Give back the full data character for character.

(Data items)
● ● ● ● ● ● ●

/-- A clause ends. -/
theorem State.Away.endClause {t gi l : Nat} {x : TrapMark} {s : State} (a : s.Away t gi l x) :
    (endClause t gi s).Away t gi l x := by
  unfold Machine.endClause
  split
  · rename_i tm g ht hg
    split
    · exact a
    · rename_i r hr
      dsimp only
      obtain ⟨g0, hg0, ha⟩ := a
      rw [hg] at hg0; cases hg0
      have out : r.active.getLsbD l = false := ha.2 r hr
      have k1 : (r.active.lanes.foldl (fun (g : Group) l => g.modThread l (fun th =>
          if r.exited.getLsbD l then { th with live := false, parked := none, idx := 0 }
          else if r.tret.getLsbD l then { th.trapReturn with parked := Map.get? r.parkOn l }
          else { th with pc := Map.get r.targets l r.next, idx := 0, parked := Map.get? r.parkOn l }))
          (Machine.settleAll tm gi g)).Away l x := by
        refine Group.Away.fold (fun m hm g b => b.modThread (.inl ?_)) (ha.settleAll tm gi)
        rintro rfl
        rw [LaneSet.mem_lanes, out] at hm
        exact absurd hm.2 (by decide)
      generalize (r.active.lanes.foldl _ (Machine.settleAll tm gi g) : Group) = g1 at k1 ⊢
      have k2 : (({ g1 with clause := none } : Group).releaseK).Away l x := by
        refine Group.Away.releaseK ⟨k1.1, fun q hq => ?_⟩
        cases hq
      generalize (({ g1 with clause := none } : Group).releaseK) = g2 at k2 ⊢
      have k3 : (if r.yielded = true then { g2 with saveNext := tm.request } else g2).Away l x := by
        split
        · exact k2.same rfl rfl
        · exact k2
      generalize (if r.yielded = true then { g2 with saveNext := tm.request } else g2) = g3 at k3 ⊢
      have e1 : (s.modGroup t gi (fun _ => g3)).Away t gi l x :=
        ⟨g3, by rw [State.group?_modGroup, if_pos ⟨rfl, rfl⟩, hg]; rfl, k3⟩
      have e2 : (if r.teamWrites.isEmpty = true then s.modGroup t gi (fun _ => g3)
          else (s.modGroup t gi (fun _ => g3)).modTeam t (fun tm => (r.teamWrites.foldl Team.writeReg tm).recapture)).Away t gi l x := by
        split
        · exact e1
        · refine e1.modTeam t _ (fun tm g hg b => ?_)
          refine Exists.intro ?after (And.intro ?here ?away)
          case here => simp only [Team.recapture, Team.writeReg_groups, List.getElem?_map, hg, Option.map_some]; rfl
          refine Group.Away.clause (g := g) rfl (fun q hq => ?_) b
          obtain ⟨q0, hq0, rfl⟩ := Option.map_eq_some_iff.1 hq
          refine ⟨q0, hq0, fun h => ?_⟩
          split <;> exact h
      generalize (if r.teamWrites.isEmpty = true then s.modGroup t gi (fun _ => g3)
          else (s.modGroup t gi (fun _ => g3)).modTeam t (fun tm => (r.teamWrites.foldl Team.writeReg tm).recapture)) = s1 at e2 ⊢
      have e3 : (s1.countIssue t gi r.tailBefore r.fromTail r.yielded r.counted).Away t gi l x := by
        unfold State.countIssue
        split
        · exact e2.modGroup _ _ _ (fun _ b => b.same rfl rfl)
        · exact e2
      split
      · exact e3.modTeam _ _ (fun tm g hg b => (Team.Away.checkBarriers _ ⟨g, hg, b⟩).checkSbar)
      · exact e3
  · exact a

● ● ● ● ● ● ●

### ANSWER TO THIS TASK:
/-- A clause ends. -/
theorem State.Away.endClause {t gi l : Nat} {x : TrapMark} {s : State} (a : s.Away t gi l x) :
    (endClause t gi s).Away t gi l x := by
  unfold Machine.endClause
  split
  · rename_i tm g ht hg
    split
    · exact a
    · rename_i r hr
      dsimp only
      obtain ⟨g0, hg0, ha⟩ := a
      rw [hg] at hg0; cases hg0
      have out : r.active.getLsbD l = false := ha.2 r hr
      have k1 : (r.active.lanes.foldl (fun (g : Group) l => g.modThread l (fun th =>
          if r.exited.getLsbD l then { th with live := false, parked := none, idx := 0 }
          else if r.tret.getLsbD l then { th.trapReturn with parked := Map.get? r.parkOn l }
          else { th with pc := Map.get r.targets l r.next, idx := 0, parked := Map.get? r.parkOn l }))
          (Machine.settleAll tm gi g)).Away l x := by
        refine Group.Away.fold (fun m hm g b => b.modThread (.inl ?_)) (ha.settleAll tm gi)
        rintro rfl
        rw [LaneSet.mem_lanes, out] at hm
        exact absurd hm.2 (by decide)
      generalize (r.active.lanes.foldl _ (Machine.settleAll tm gi g) : Group) = g1 at k1 ⊢
      have k2 : (({ g1 with clause := none } : Group).releaseK).Away l x := by
        refine Group.Away.releaseK ⟨k1.1, fun q hq => ?_⟩
        cases hq
      generalize (({ g1 with clause := none } : Group).releaseK) = g2 at k2 ⊢
      have k3 : (if r.yielded = true then { g2 with saveNext := tm.request } else g2).Away l x := by
        split
        · exact k2.same rfl rfl
        · exact k2
      generalize (if r.yielded = true then { g2 with saveNext := tm.request } else g2) = g3 at k3 ⊢
      have e1 : (s.modGroup t gi (fun _ => g3)).Away t gi l x :=
        ⟨g3, by rw [State.group?_modGroup, if_pos ⟨rfl, rfl⟩, hg]; rfl, k3⟩
      have e2 : (if r.teamWrites.isEmpty = true then s.modGroup t gi (fun _ => g3)
          else (s.modGroup t gi (fun _ => g3)).modTeam t (fun tm => (r.teamWrites.foldl Team.writeReg tm).recapture)).Away t gi l x := by
        split
        · exact e1
        · refine e1.modTeam t _ (fun tm g hg b => ?_)
          refine Exists.intro ?after (And.intro ?here ?away)
          case here => simp only [Team.recapture, Team.writeReg_groups, List.getElem?_map, hg, Option.map_some]; rfl
          refine Group.Away.clause (g := g) rfl (fun q hq => ?_) b
          obtain ⟨q0, hq0, rfl⟩ := Option.map_eq_some_iff.1 hq
          refine ⟨q0, hq0, fun h => ?_⟩
          split <;> exact h
      generalize (if r.teamWrites.isEmpty = true then s.modGroup t gi (fun _ => g3)
          else (s.modGroup t gi (fun _ => g3)).modTeam t (fun tm => (r.teamWrites.foldl Team.writeReg tm).recapture)) = s1 at e2 ⊢
      have e3 : (s1.countIssue t gi r.tailBefore r.fromTail r.yielded r.counted).Away t gi l x := by
        unfold State.countIssue
        split
        · exact e2.modGroup _ _ _ (fun _ b => b.same rfl rfl)
        · exact e2
      split
      · exact e3.modTeam _ _ (fun tm g hg b => (Team.Away.checkBarriers _ ⟨g, hg, b⟩).checkSbar)
      · exact e3
  · exact a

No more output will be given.